Timeshares: A Toxic Asset?

Article written by Karen L. Brady of Karen Brady and Associates, P.C.

It appears to be hitting critical mass, the dissatisfaction of many timeshare owners who find that they are perpetually bound to pay annual association dues for a timeshare they no longer want.  If they don’t pay the dues, they get sued.  And yes, we have seen our clients get sued when they try to “walk away” from their timeshare.

There are so many people trying to get out of timeshares that the scams are abundant.  We have counseled clients who are tempted to pay thousands of dollars to companies that claim to already have a buyer for their timeshare.  In every case like that, it has turned out to be a scam.  Sometimes these companies even send you a deed showing the timeshare has been transferred.  Problem is, the “buyer” is a fictitious person.

There are a few legitimate organizations willing to accept your timeshare on behalf of a charity.  In my experience, these organizations are offered so many timeshares they are very particular about which ones they accept — and they haven’t accepted one from any of my clients yet.  We have worked for clients trying to find someone who will take their timeshare off their hands for free.  We have not been successful.
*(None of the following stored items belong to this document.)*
-- ==== Sys2Proof/Safety.lean ====
section
/-! DEFINITION. The terms the statements use: a running machine, the invariant of its states, which opcodes may run,
the instructions by family, and the state an instruction is to leave. -/

namespace Sys2Proof.Machine

/-! ### States -/

/-- The state Running (42_engine.md R160). -/
def State.Running (s : State) : Prop := s.error = none ∧ s.halted = false

/-- An opcode whose step is not refused by its class (42_engine.md R162, R173, R174). -/
def State.MayRun (s : State) (op : Byte) : Prop :=
  classOf op = .settled ∨ classOf op = .unimplemented ∨
    (classOf op = .provisional ∧ s.params.provisionalPolicy = .execute)

/-- The invariant of the model's states: memory is in the canonical form (log entry 8) and lies in [0, MEM_SIZE)
(20_memory.md R50), a reason is recorded exactly when the machine is halted (10_state.md R36), and MEM_SIZE is at
least 1 (00_scope.md R7). -/
structure State.Inv (s : State) : Prop where
  memCanonical : Memory.wf s.mem = true
  memInRange : Memory.below s.params.memSize s.mem = true
  reasonIffHalted : s.haltReason.isSome = s.halted
  paramsWf : s.params.wf = true

/-- The bytes of memory from an address on. -/
def State.Holds (s : State) (a : Nat) (bytes : List Byte) : Prop :=
  ∀ k b, bytes[k]? = some b → s.byteAt (a + k) = b

/-- The next `n` bytes of the code segment exist and do not cross offset 0xFFFF (42_engine.md R163). -/
def State.CodeFits (s : State) (n : Nat) : Prop :=
  s.ip.toNat + n ≤ 0x10000 ∧ s.physIp + n ≤ s.params.memSize

/-- A step that neither stops the run nor raises an error: what a claim about a safe run asks of each step. -/
def State.SafeStep (s : State) : Prop := ∃ t, step s = .next t ∧ t.error = none

/-- What no ALU, INC, DEC, PUSH or POP writes: segment registers, TF, IF, DF, the machine state, the parameters
(10_state.md R27, R32). -/
def KeepsSystem (s t : State) : Prop :=
  t.seg = s.seg ∧ t.flags.tf = s.flags.tf ∧ t.flags.if_ = s.flags.if_ ∧ t.flags.df = s.flags.df ∧
    t.halted = s.halted ∧ t.haltReason = s.haltReason ∧ t.params = s.params

/-- The step took the error OutOfBounds, or left ERROR as it was (42_engine.md R182, 60_exceptions.md R341). -/
def RaisesOrKeepsError (s t : State) : Prop :=
  t.error = s.error ∨ ∃ a, t = s.raiseError (.outOfBounds a)

/-- The outcome with a function applied to its next state. -/
def mapNext (f : State → State) : Out → Out
  | .next t => .next (f t)
  | .fault x => .fault x
  | .refused x => .refused x

/-- The state with the inert flags at other values (10_state.md R32). -/
def State.withInert (tf if_ df : Bool) (s : State) : State :=
  { s with flags := { s.flags with tf := tf, if_ := if_, df := df } }

/-- The state with the data segment registers at other values (20_memory.md R61). -/
def State.withDataSegs (es ss ds : Word) (s : State) : State :=
  { s with seg := { s.seg with es := es, ss := ss, ds := ds } }

/-! ### Instructions by family -/

/-- DispCount of an instruction's mode byte, 0 without one (30_encoding.md R71). -/
def dispCountOf (p : Mod00Rm110) (i : Instr) : Nat :=
  match shapeOf i.opcode, i.operandBytes with
  | .mode8 _, m :: _ => dispCount p m
  | .mode16 _, m :: _ => dispCount p m
  | _, _ => 0

/-- The six forms of an ALU kind (30_encoding.md R79). -/
structure AluForms where
  rmR8 : Rm8 → Reg8 → Instr
  rmR16 : Rm16 → Reg16 → Instr
  rRm8 : Reg8 → Rm8 → Instr
  rRm16 : Reg16 → Rm16 → Instr
  alImm : Byte → Instr
  axImm : Word → Instr

/-- The constructors of each kind (30_encoding.md R78). -/
def aluForms : AluKind → AluForms
  | .add => ⟨.addRm8R8, .addRm16R16, .addR8Rm8, .addR16Rm16, .addAlImm8, .addAxImm16⟩
  | .or => ⟨.orRm8R8, .orRm16R16, .orR8Rm8, .orR16Rm16, .orAlImm8, .orAxImm16⟩
  | .adc => ⟨.adcRm8R8, .adcRm16R16, .adcR8Rm8, .adcR16Rm16, .adcAlImm8, .adcAxImm16⟩
  | .sbb => ⟨.sbbRm8R8, .sbbRm16R16, .sbbR8Rm8, .sbbR16Rm16, .sbbAlImm8, .sbbAxImm16⟩
  | .and => ⟨.andRm8R8, .andRm16R16, .andR8Rm8, .andR16Rm16, .andAlImm8, .andAxImm16⟩
  | .sub => ⟨.subRm8R8, .subRm16R16, .subR8Rm8, .subR16Rm16, .subAlImm8, .subAxImm16⟩
  | .xor => ⟨.xorRm8R8, .xorRm16R16, .xorR8Rm8, .xorR16Rm16, .xorAlImm8, .xorAxImm16⟩
  | .cmp => ⟨.cmpRm8R8, .cmpRm16R16, .cmpR8Rm8, .cmpR16Rm16, .cmpAlImm8, .cmpAxImm16⟩

/-- The kind's number (30_encoding.md R78). -/
def kindNumber : AluKind → Nat
  | .add => 0
  | .or => 1
  | .adc => 2
  | .sbb => 3
  | .and => 4
  | .sub => 5
  | .xor => 6
  | .cmp => 7

/-- INC of a register (44_incdec_stack.md). -/
def incOf : Reg16 → Instr
  | .ax => .incAx
  | .cx => .incCx
  | .dx => .incDx
  | .bx => .incBx
  | .sp => .incSp
  | .bp => .incBp
  | .si => .incSi
  | .di => .incDi

/-- DEC of a register (44_incdec_stack.md). -/
def decOf : Reg16 → Instr
  | .ax => .decAx
  | .cx => .decCx
  | .dx => .decDx
  | .bx => .decBx
  | .sp => .decSp
  | .bp => .decBp
  | .si => .decSi
  | .di => .decDi

/-- PUSH of a register (44_incdec_stack.md). -/
def pushOf : Reg16 → Instr
  | .ax => .pushAx
  | .cx => .pushCx
  | .dx => .pushDx
  | .bx => .pushBx
  | .sp => .pushSp
  | .bp => .pushBp
  | .si => .pushSi
  | .di => .pushDi

/-- POP of a register (44_incdec_stack.md). -/
def popOf : Reg16 → Instr
  | .ax => .popAx
  | .cx => .popCx
  | .dx => .popDx
  | .bx => .popBx
  | .sp => .popSp
  | .bp => .popBp
  | .si => .popSi
  | .di => .popDi

/-! ### The ALU functions as the rules write them (41_alu_flags.md), at width w -/

/-- S_w = 2^(w-1). -/
def signMask (w : Nat) : BitVec w := BitVec.ofNat w (2 ^ (w - 1))

/-- The mask 0x10 of the AF test. -/
def auxMask (w : Nat) : BitVec w := BitVec.ofNat w 0x10

/-- The low 8 bits have an even number of set bits (R131). -/
def evenLowByte (w : Nat) (r : BitVec w) : Bool := (List.range 8).countP (fun i => r.getLsbD i) % 2 == 0

/-- CF, AF and OF as given, with ZF, SF and PF of Classify_w(r) (R130). -/
def ruleFlags (w : Nat) (cf : Bool) (af : Option Bool) (of_ : Bool) (r : BitVec w) : FlagWrite :=
  { cf := some cf, pf := some (evenLowByte w r), af := af, zf := some (decide (r.toNat = 0)),
    sf := some ((r &&& signMask w) != 0), of_ := some of_ }

/-- add_w (R132). -/
def ruleAdd (w : Nat) (a b : BitVec w) : BitVec w × FlagWrite :=
  let t := a.toNat + b.toNat
  let r := BitVec.ofNat w (t % 2 ^ w)
  (r, ruleFlags w (decide (t > 2 ^ w - 1)) (some (((a ^^^ b ^^^ r) &&& auxMask w) != 0))
    (((r ^^^ a) &&& (r ^^^ b) &&& signMask w) != 0) r)

/-- adc_w (R136). -/
def ruleAdc (w : Nat) (a b : BitVec w) (c : Bool) : BitVec w × FlagWrite :=
  let t := a.toNat + b.toNat + c.toNat
  let r := BitVec.ofNat w (t % 2 ^ w)
  (r, ruleFlags w (decide (t > 2 ^ w - 1)) (some (((a ^^^ b ^^^ r) &&& auxMask w) != 0))
    (((r ^^^ a) &&& (r ^^^ b) &&& signMask w) != 0) r)

/-- sub_w (R133); the difference modulo 2^w is taken over the integers. -/
def ruleSub (w : Nat) (a b : BitVec w) : BitVec w × FlagWrite :=
  let r := BitVec.ofInt w ((a.toNat : Int) - b.toNat)
  (r, ruleFlags w (decide (a.toNat < b.toNat)) (some (((a ^^^ b ^^^ r) &&& auxMask w) != 0))
    (((r ^^^ a) &&& (a ^^^ b) &&& signMask w) != 0) r)

/-- sbb_w (R137). -/
def ruleSbb (w : Nat) (a b : BitVec w) (c : Bool) : BitVec w × FlagWrite :=
  let r := BitVec.ofInt w ((a.toNat : Int) - b.toNat - c.toNat)
  (r, ruleFlags w (decide (a.toNat < b.toNat + c.toNat)) (some (((a ^^^ b ^^^ r) &&& auxMask w) != 0))
    (((r ^^^ a) &&& (a ^^^ b) &&& signMask w) != 0) r)

/-- The flags of a logical result r: CF and OF cleared, AF not written (R134). -/
def ruleLogic (w : Nat) (r : BitVec w) : BitVec w × FlagWrite := (r, ruleFlags w false none false r)

/-- incdec16: the function's result and flags without CF (R138). -/
def withoutCf (p : Word × FlagWrite) : Word × FlagWrite := (p.1, { p.2 with cf := none })

/-! ### The state an ALU instruction is to leave (43_alu_instructions.md R200 to R202) -/

/-- The result in its location (`writes` is false for CMP), the flags, IP past the instruction, at width 8. -/
def aluNext8 (writes : Bool) (s : State) (dst : Loc8) (p : Byte × FlagWrite) (len : Nat) : State :=
  ((if writes then dst.put s p.1 else s).setFlags (s.flags.update p.2)).advance len

/-- The same at width 16. -/
def aluNext16 (writes : Bool) (s : State) (dst : Loc16) (p : Word × FlagWrite) (len : Nat) : State :=
  ((if writes then dst.put s p.1 else s).setFlags (s.flags.update p.2)).advance len

/-- A two-operand function at every width, with the incoming CF. -/
abbrev AluFn := (w : Nat) → BitVec w → BitVec w → Bool → BitVec w × FlagWrite

/-- Each of the six forms of a kind answers a next state, the one R200 and R201 give for the function `fn`, in every
state in which the opcode may run and the memory operand, if there is one, is in bounds. -/
def AluCompletes (k : AluKind) (writes : Bool) (fn : AluFn) : Prop :=
  ∀ s : State,
    (∀ rm r, s.MayRun ((aluForms k).rmR8 rm r).opcode → (resolve8 s rm).inBounds s = true →
      exec ((aluForms k).rmR8 rm r) s =
        .next (aluNext8 writes s (resolve8 s rm) (fn 8 ((resolve8 s rm).value s) (s.r8 r) s.flags.cf)
          (rmLength8 rm))) ∧
    (∀ rm r, s.MayRun ((aluForms k).rmR16 rm r).opcode → (resolve16 s rm).inBounds s = true →
      exec ((aluForms k).rmR16 rm r) s =
        .next (aluNext16 writes s (resolve16 s rm) (fn 16 ((resolve16 s rm).value s) (s.r16 r) s.flags.cf)
          (rmLength16 rm))) ∧
    (∀ r rm, s.MayRun ((aluForms k).rRm8 r rm).opcode → (resolve8 s rm).inBounds s = true →
      exec ((aluForms k).rRm8 r rm) s =
        .next (aluNext8 writes s (.reg r) (fn 8 (s.r8 r) ((resolve8 s rm).value s) s.flags.cf) (rmLength8 rm))) ∧
    (∀ r rm, s.MayRun ((aluForms k).rRm16 r rm).opcode → (resolve16 s rm).inBounds s = true →
      exec ((aluForms k).rRm16 r rm) s =
        .next (aluNext16 writes s (.reg r) (fn 16 (s.r16 r) ((resolve16 s rm).value s) s.flags.cf)
          (rmLength16 rm))) ∧
    (∀ imm, s.MayRun ((aluForms k).alImm imm).opcode →
      exec ((aluForms k).alImm imm) s =
        .next (aluNext8 writes s (.reg .al) (fn 8 (s.r8 .al) imm s.flags.cf) 2)) ∧
    (∀ imm, s.MayRun ((aluForms k).axImm imm).opcode →
      exec ((aluForms k).axImm imm) s =
        .next (aluNext16 writes s (.reg .ax) (fn 16 (s.r16 .ax) imm s.flags.cf) 3))

end Sys2Proof.Machine
end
So, consider this scenario.  You have a timeshare.  You may actually be enjoying it and have no plans to sell it.  That’s great to hear.  But my question is:  What will happen to your timeshare when you die?

Your timeshare is part of your probate estate or living trust.  It will pass to your heirs or beneficiaries depending on your estate plan.  But do your heirs want it?  Will they want to pay the annual dues?  What if your heirs do not want it?  What are their choices?

We have seen recommendations to disclaim a timeshare if you inherit one you don’t want.  From the heir’s perspective that MAY work.  A disclaimer is a legal “no thanks”.  It must be executed within a limited time frame and your heirs cannot get any benefit from the asset before they disclaim it.  But a disclaimer only shrugs off the problem.  As a result of the disclaimer the asset goes to the “next person in line” to inherit.  So now that person, or your estate if it is next in line, is faced with the problem.

Here’s an example I see far too often.  Tom and Mary have a timeshare they enjoy.  Tom and Mary also have a will leaving all of their assets to each other and then equally among their three children.  When Tom dies, Mary does not use the timeshare but she keeps paying the dues because she hopes the children will someday enjoy it.  Besides, Mary does not really know what else to do with the timeshare.  When Mary dies, none of the children want to accept the timeshare.  Sure, they can all disclaim — but that leaves the timeshare in the estate.  The homeowners association is a creditor of the estate, so the estate gets saddled with the dues until it can somehow get rid of this toxic asset, the timeshare.  So now the assets in the estate, say the house and the bank accounts, may have to be used to pay the timeshare dues until the estate can dump the timeshare somehow.  As another lawyer’s blog post correctly points out:  “If no one accepts the timeshare at the time of her death, her estate would continue to own it and it would become a liability for her estate.  If she has assets in her estate at the time of her death, the executor of her estate may have to use those assets to continue payments on the timeshare.”

So, in the long run, the kids are still saddled with the timeshare because they are the final recipients from the estate but they can’t get the valuable assets from the estate while the estate owes on the timeshare.  And, no, this result is no different if Tom and Mary used a living trust instead of a will.  So, what can Tom and Mary do?  One thing is to set up a separate trust to hold the timeshare.  It can be a revocable trust like the standard living trust.  However, the only asset this separate trust owns is the timeshare.  While Tom and Mary are alive, they use the timeshare and pay the dues as they always would.  When they are both gone, the trust can pass the timeshare on to the children.  However, if the children do decide to disclaim the timeshare, the separate trust will be liable to pay the dues of the timeshare until the trust can transfer the timeshare.  However…. the separate trust does not have any other assets.  So there will be nothing the timeshare association can attach if the dues do not get paid — except they can attach their own timeshare if they like.  The other assets are in a different trust and are not tainted by the stain of the timeshare debt.

So, if you have a timeshare, give some serious thought to whether it will be an albatross for those you leave behind.  And contact your estate planning attorney to talk about your choices.